Cheat-Seeking Missles

Wednesday, April 18, 2007

Defiant Until Death (When The Scissors Cut Their Bodies Apart)

The power of a conservative Republican president hit home today when the Supreme Court, fortified with John Roberts and Samuel Alito, narrowly put an end to the brutal, needless and immoral partial-birth abortion procedure.

Those who would like to see abortion contained, constrained or eliminated best look at the GOP presidential horde in light of this decision and ask themselves who they can really, really trust to nominate conservative judges.

It was left to swing-voter Anthony Kennedy to write the decision that may well have no impact on other abortion procedures, but was death for this particularly nasty form of abortion:
"We conclude the act [the Partial-Birth Abortion Ban of 2003] should be sustained against the objections lodged by the broad, facial attack brought against it. Respondents have not demonstrated that the act, as a facial matter, is void for vagueness, or that it imposes an undue burden on a woman's right to abortion based on its overbreadth or lack of a health exception." ...

The act is not invalid on its face where there is uncertainty over whether the barred procedure is ever necessary to preserve a women's health, given the availability of other abortion procedures."
It's not poetry, but it got the job done. Ruth Bader Ginsberg, who was placed on the court without a GOP challenge despite her well-known radical liberal views, wrote with near stroke-inducing fervor against the decision:

In a bitter dissent, Justice Ruth Bader Ginsburg called the opinion "alarming" in that it allows a government ban on abortion procedures "found necessary and proper in certain cases by the American College of Obstetricians and Gynecologists."

The dissent said the ruling amounts to an eroding of abortion rights under Roe v. Wade, the 1972 Supreme Court ruling that recognized a constitutional right to abortion. "The Partial-Birth Abortion Act and the court's defense of it cannot be understood as anything other than an effort to chip away at a right declared again and again by this court," Justice Ginsburg said. (WSJ)

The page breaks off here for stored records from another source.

-- ==== Sys2Proof/Config.lean ====
section
/-! DEFINITION. The free value of the model: what the manual leaves open with either outcome allowed. -/

namespace Sys2Proof

/-- Whether, at a group's entry into FAULT, the refusal of the group's waiting request is taken before the motion fault is
reported. R105 and R154 say the two may come together and give the outcome of each order; they do not say which comes first, so
each occurrence (numbered by `State.free`) has an order of its own. Free value, log entry 10. -/
opaque Config.refusalFirst : Nat → Bool

end Sys2Proof
end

Would that it were so, but methinks the lady doth protest too much. Abortion is a battle that's fought on a legal razor's edge, with each decision virtually standing alone, contained within a wall of carefully laid bricks of legal language. There are no landscape-wide decisions. The bloody bunch have lost one; they'll survive to abort another day.

Meanwhile, a lawyer for the abortion queens at Planned Parenthood (or Planned non-Parenthood, which is more often the result of their intervention) said,

"This ruling flies in the face of 30 years of Supreme Court precedent and the best interest of women’s health and safety. Today the court took away an important option for doctors who seek to provide the best and safest care to their patients. This ruling tells women that politicians, not doctors, will make their health care decisions for them."

There is, despite the femi-rant, no purpose for partial birth abortion that other, less disgusting and homicidal forms of abortion cannot address.

And by the way, haven't the politicians, not the doctors, been in control of the abortion debate since it began? Were it not so, what would Emily's List and NARAL do with all the political funds they raise?

Did today's decision save any lives? Probably not many. Partial birth is an uncommon procedure and in its absence, there are other ways for abortionists to kill the nearly born. But there is a morality to this decision that is powerful and persuasive, and for that we have the American voters and President Bush to thank.